The Conclusion will include a video giving a range of perspectives on the bombing—from 509th or other veterans (or Paul Fussell) talking about how they believe the bombings saved lives and giving their views and peace messages, if they accept our invitation to do so. This video will encapsulate the many perspectives of the bombings, but it (and the exhibit) will embody one common wish: that nuclear weapons never be used in anger again.

We will end by recapitulating the legacy of the atomic bomb after World War II—fusion bombs a hundred times more powerful than the fission bombs dropped on Nagasaki and Hiroshima; warheads numbering in the tens of thousands making up the nuclear arsenals of the United States and the former Soviet Union at the height of the Cold War; war heads which may have become lost as the Soviet Union has unraveled; and smaller countries like South Africa or North Korea producing or trying to produce atomic bombs of a caliber comparable to those of World War II—all of which suggests an uncertain, potentially dangerous future for all of civilization.
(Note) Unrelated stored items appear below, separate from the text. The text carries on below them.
-- ==== Sys2Proof/Machine/TileCtl.lean ====
section
/-! DEFINITION. `TILE_LOAD`, `TILE_START`, `TILE_STOP` (R164 to R166), the unloading of tiles (R36, R321, R336), and
`SYNC_SET` and `SYNC_WAIT` (R305). -/

namespace Sys2Proof.Machine

/-! ### Tile sets (R303) -/

def tileId (w i : Nat) : BitVec 10 := BitVec.ofNat 10 (w * 64 + i)

/-- The tiles of a set: every set tile index on each set wheel. -/
def tileSet (p : Word) : List (BitVec 10) :=
  ((List.range 16).filter fun w => bit p (48 + w)).flatMap fun w =>
    ((List.range 48).filter fun i => bit p i).map (tileId w)

/-! ### `TILE_LOAD` (R164, R165) -/

/-- The program that a header and its sections spell; none when they break R165 or R187. -/
def parseProg (r : BitVec 6) (b : List Byte) : Option Prog :=
  let bundles := fieldB b 4 2
  let configs := fieldB b 6 1
  let streams := fieldB b 7 1
  let entry := (List.range 16).map fun c => BitVec.ofNat 16 (fieldB b (8 + 2 * c) 2)
  let acc := fieldB b 0x28 16
  let xa := fieldB b 0x38 4
  let fs := fieldB b 0x3C 2
  let cfg := (List.range configs).map fun i => words64 16 (b.drop (64 + 16 * bundles + 128 * i))
  if fieldB b 0 4 == 0x54500001 && decide (1 ≤ bundles) && decide (bundles ≤ 8192) && decide (configs ≤ 32) &&
      decide (streams ≤ 32) && entry.all (fun e => e = 0xFFFF || decide (e.toNat < bundles)) && fs / 16384 % 2 == 0 &&
      zeroB b 0x3E 2 && cfg.all configOk then
    some
      { rider := r, bundles := bundles, code := words64 (2 * bundles) (b.drop 64), configs := cfg, streams := streams
        entry := entry, accOwner := (List.range 32).map fun i => BitVec.ofNat 4 (acc >>> (4 * i))
        xaOwner := (List.range 8).map fun i => BitVec.ofNat 4 (xa >>> (4 * i)), faultSync := BitVec.ofNat 16 fs }
  else none

/-- Stream slots taken on a wheel, and by a rider on the module (R32, R54). -/
def wheelStreams (s : State) (w : Nat) : Nat :=
  ((s.tiles.filter fun x => tileWheel x.id == w).map fun x => match x.prog with | some p => p.streams | none => 0).sum

def riderStreams (s : State) (r : BitVec 6) : Nat :=
  (s.tiles.map fun x => match x.prog with | some p => if p.rider = r then p.streams else 0 | none => 0).sum

/-- Check 5: free stream slots on each wheel, and the rider's `MAX_STREAMS`. -/
def slotsFree (s : State) (r : BitVec 6) (ts : List (BitVec 10)) (n : Nat) : Bool :=
  ((List.range 16).all fun w => decide (wheelStreams s w + n * (ts.filter fun t => tileWheel t == w).length ≤ 1024)) &&
    decide (riderStreams s r + n * ts.length ≤ (match riderEntry s r with | some e => e.maxStreams.toNat | none => 0))

def tileLoaded (s : State) (t : BitVec 10) : Bool := (findTile s t).any (·.prog.isSome)

/-- Put a program into a tile. -/
def loadTile (p : Prog) (t : BitVec 10) (s : State) : State :=
  match findTile s t with
  | some _ => updTile t (fun x => { x with prog := some p }) s
  | none => { s with tiles := s.tiles ++ [{ Tile.blank t with prog := some p }] }

/-- Every byte of a range lies in extents live for the rider with the rider as a reader (check 2). -/
def imageLive (s : State) (r : BitVec 6) (off len : Nat) : Bool :=
  decide (off + len ≤ 2 ^ 48) &&
    (seqFrom (extentOf off) (extentOf (off + len - 1) - extentOf off + 1)).all fun i =>
      match findExt s i with | some x => x.mirrorOf.isNone && extLive s x r | none => false

/-- Checks 3 to 5 on an image that has been read, then the load. -/
def loadImage (ts : List (BitVec 10)) (r : BitVec 6) (b : List Byte) (s : State) : Eff :=
  match parseProg r b with
  | none => Eff.stat .badParam s
  | some p =>
    if ts.any (tileFenced s) then Eff.stat .fenced s
    else if ts.any (tileLoaded s) then Eff.stat .busy s
    else if !slotsFree s r ts p.streams then Eff.stat .busy s
    else Eff.ok (ts.foldl (fun s t => loadTile p t s) s)

def bodyTileLoad : Body := fun c s =>
  let ts := tileSet (c.p 0)
  let off := (c.p 1).toNat
  let r := c.h.r
  let q := rqOf r (srcEngine 0)
  if ts.isEmpty || 2 ^ 48 ≤ off then Eff.stat .badParam s
  else if !imageLive s r off 64 then Eff.stat .revoked s
  else match homeReadN s q off 64 with
    | (.wait, s) => waitFor 0x400 c s
    | (.fail st, s) => Eff.stat st s
    | (.data h, s) =>
      let len := 64 + 16 * fieldB h 4 2 + 128 * fieldB h 6 1
      let fs := fieldB h 0x3C 2
      if !imageLive s r off len || (32768 ≤ fs && !riderHasSync s r (fs % 16384)) then Eff.stat .revoked s
      else if 8192 < fieldB h 4 2 || 32 < fieldB h 6 1 then Eff.stat .badParam s
      else match homeReadN s q off len with
        | (.wait, s) => waitFor 0x400 c s
        | (.fail st, s) => Eff.stat st s
        | (.data b, s) => loadImage ts r b s

def execTileLoad (c : Cmd) (s : State) : Out State := .next (runPacket 0x400 c bodyTileLoad s)

/-! ### Stopping (R166) -/

/-- A context stops issuing at its next bundle boundary. -/
def haltCtx (t : BitVec 10) (c : BitVec 4) (s : State) : State :=
  match findCtx s t c with
  | none => s
  | some k =>
    match k.st with
    | .running =>
      setCtxSt t c .halted (updCtx t c (fun k => { k with bundle := [] }) s)
    | .ready => setCtxSt t c .halted s
    | .blocked => setCtxSt t c .halted (leaveWait t c s)
    | _ => s

/-- The context has no access, fence, store or signal in progress. -/
def Ctx.quiet (k : Ctx) : Bool :=
  k.stores.isEmpty && k.sigs.isEmpty && decide (k.st ≠ .running) &&
    (match k.block with | .access _ _ => false | .fence => false | _ => true)

/-- Unload a tile: everything it holds is cleared but its counters (R166 mode 1). -/
def unloadTile (t : BitVec 10) (s : State) : State :=
  let s := updTile t (fun x => { Tile.blank t with stall := x.stall, bank := x.bank, faults := x.faults }) s
  let mine (w : XClient) : Bool := match w with | .tile u => u = t | .stream u _ => u = t | _ => false
  { s with
    xlat.walks := dropIf s.xlat.walks fun w => mine w.client
    sync.waits := dropIf s.sync.waits fun w => match w.who with | .ctx u _ => u = t | .cmd _ => false
    fab.loads := dropIf s.fab.loads fun l => match l.by_ with | .ctx u _ | .stream u _ => u = t | .op _ => false
    fab.gblocks := s.fab.gblocks.map fun g => { g with waiting := dropIf g.waiting fun a => a.tile = t } }

/-- Stop every stream of a tile at its next beat boundary. -/
def stopStreams (t : BitVec 10) (s : State) : State :=
  stopIdle t (updTile t (fun x => { x with streams := updIf x.streams (·.running) fun z => { z with stopping := true } }) s)

/-- A stop that has not returned: it ends once the contexts, and for an unload the streams, are done. -/
def tryStop (o : Open) (ts : List (BitVec 10)) (mask : BitVec 16) (unload : Bool) (s : State) : State × Option Job :=
  let idle := ts.all fun t => match findTile s t with
    | some x => ((x.ctxs.mapIdx fun i k => !bit mask i || k.quiet).all id) && (!unload || x.streams.all fun z => !z.running)
    | none => true
  if !idle then (s, some (.stop o ts mask unload))
  else (completeIf o .ok 0 [] (if unload then ts.foldl (fun s t => unloadTile t s) s else s), none)

/-- The tiles of a command hold programs of its rider. -/
def tilesOf (s : State) (r : BitVec 6) (ts : List (BitVec 10)) : Bool := ts.all fun t => tileRider s t == some r

def maskCtxs (mask : BitVec 16) : List (BitVec 4) := ((List.range 16).filter fun i => bit mask i).map (BitVec.ofNat 4)

def bodyTileStop : Body := fun c s =>
  let ts := tileSet (c.p 0)
  let unload := bit (c.p 1) 16
  let mask : BitVec 16 := if unload then 0xFFFF else BitVec.ofNat 16 (bits (c.p 1) 0 16)
  if ts.isEmpty || bits (c.p 1) 17 47 ≠ 0 then Eff.stat .badParam s
  else if !tilesOf s c.h.r ts then Eff.stat .revoked s
  else
    let s := ts.foldl (fun s t => (maskCtxs mask).foldl (fun s k => haltCtx t k s) s) s
    let s := if unload then ts.foldl (fun s t => stopStreams t s) s else s
    Eff.later (addJob (tryStop (openOf 0x402 c) ts mask unload s))

def execTileStop (c : Cmd) (s : State) : Out State := .next (runPacket 0x402 c bodyTileStop s)

/-! ### Starting (R166) -/

/-- A masked context may be started: mode 0 an idle or halted one with an entry, mode 1 a halted one. -/
def startOk (s : State) (resume : Bool) (t : BitVec 10) (c : BitVec 4) : Bool :=
  match findTile s t with
  | none => false
  | some x => match x.prog, x.ctxs[c.toNat]? with
    | some p, some k =>
      if resume then decide (k.st = .halted)
      else (decide (k.st = .idle) || decide (k.st = .halted)) && decide (p.entry.getD c.toNat 0xFFFF ≠ 0xFFFF)
    | _, _ => false

/-- Start a context: at its entry with its registers cleared, or at the bundle it had not yet issued. -/
def startCtx (resume : Bool) (t : BitVec 10) (c : BitVec 4) (s : State) : State :=
  let entry := match (findTile s t).bind (·.prog) with | some p => (p.entry.getD c.toNat 0).toNat | none => 0
  let s := updCtx t c (fun k =>
    if resume then k
    else { Ctx.blank with pc := entry, stores := k.stores, sigs := k.sigs, nextSeq := k.nextSeq, refused := k.refused }) s
  match findCtx s t c with
  | some k => setCtxSt t c (if k.block = .none then .ready else .blocked) s
  | none => s

/-- New work is refused while a composition closes or the pair hands over (R36, R283). -/
def closing (s : State) : Bool :=
  (match s.compose with | .draining _ _ => true | _ => false) || decide (s.pair.st = 6)

def bodyTileStart : Body := fun c s =>
  let ts := tileSet (c.p 0)
  let resume := bit (c.p 1) 16
  let cs := maskCtxs (BitVec.ofNat 16 (bits (c.p 1) 0 16))
  if ts.isEmpty || bits (c.p 1) 17 47 ≠ 0 then Eff.stat .badParam s
  else if !tilesOf s c.h.r ts then Eff.stat .revoked s
  else if closing s then Eff.stat .busy s
  else if !(ts.all fun t => cs.all (startOk s resume t)) then Eff.stat .badParam s
  else
    let s := ts.foldl (fun s t => cs.foldl (fun s k => startCtx resume t k s) s) s
    Eff.ok (ts.foldl (fun s t => progEnd t 17 s) s)

def execTileStart (c : Cmd) (s : State) : Out State := .next (runPacket 0x401 c bodyTileStart s)

/-! ### Fenced tiles (R336) -/

/-- A tile is fenced: each active context faults with `FENCED`, then the tile is unloaded. -/
def fenceTile (t : BitVec 10) (s : State) : State :=
  match findTile s t with
  | none => s
  | some x =>
    if x.prog.isNone then s
    else
      let act := (List.range 16).filter fun i => match x.ctxs[i]? with
        | some k => k.st = .ready || k.st = .running || k.st = .blocked
        | none => false
      let s := act.foldl (fun s i =>
        let pc := match x.ctxs[i]? with | some k => k.pc | none => 0
        ctxFault t (BitVec.ofNat 4 i) pc .fenced 0 0 0 0 s) s
      unloadTile t s

/-! ### `SYNC_SET`, `SYNC_WAIT` (R305) -/

/-- What refuses a sync command: a queue may name only its rider's objects. -/
def syncCmdRefusal (s : State) (c : Cmd) (obj : Nat) : Option Status :=
  match c.h.src with
  | .queue _ => syncRefusal s c.h.r obj
  | _ => if syncFenced s obj then some .fenced else none

def bodySyncSet : Body := fun c s =>
  let obj := bits (c.p 0) 0 14
  if bits (c.p 0) 14 50 ≠ 0 then Eff.stat .badParam s
  else match syncCmdRefusal s c obj with
    | some st => Eff.stat st s
    | none => Eff.ok (syncWrite obj (c.p 1) s)

def execSyncSet (c : Cmd) (s : State) : Out State := .next (runPacket 0x403 c bodySyncSet s)

def bodySyncWait : Body := fun c s =>
  let p := c.p 0
  let obj := bits p 0 14
  if bits p 14 2 ≠ 0 || bits p 17 47 ≠ 0 then Eff.stat .badParam s
  else match syncCmdRefusal s c obj with
    | some st => Eff.stat st s
    | none =>
      let w : Wait := { who := .cmd (openOf 0x404 c), obj := BitVec.ofNat 14 obj, eq := bit p 16, value := c.p 1, limit := c.p 2 }
      if w.holds (syncVal s obj) then Eff.res .ok (syncVal s obj) s
      else Eff.later { s with sync.waits := s.sync.waits ++ [w] }

def execSyncWait (c : Cmd) (s : State) : Out State := .next (runPacket 0x404 c bodySyncWait s)

/-- The limit of a `SYNC_WAIT` runs out: `TIMEOUT` with the object's value. -/
def syncWaitExpires (src : Src) (tag : BitVec 32) (s : State) : State :=
  let mine (w : Wait) : Bool := decide (w.limit ≠ 0) && (match w.who with | .cmd o => o.h.src = src && o.h.tag = tag | .ctx _ _ => false)
  let ended := s.sync.waits.filter mine
  ended.foldl (fun s w => endWait false w s) { s with sync.waits := dropIf s.sync.waits mine }

def execSyncWaitLimit (src : Src) (tag : BitVec 32) (s : State) : Out State := .next (whenUp s (syncWaitExpires src tag))

end Sys2Proof.Machine
end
At the exit, visitors will be able to share their own feelings and thoughts by writing on prepared cards, in comment books or with a light pen on a computer screen. Interesting comments written by previous visitors can be made visible in some way, increasing the feeling of participation. Those who have toured “The Crossroads” will thus leave, we hope, thinking and debating these most crucial historical events of the twentieth century.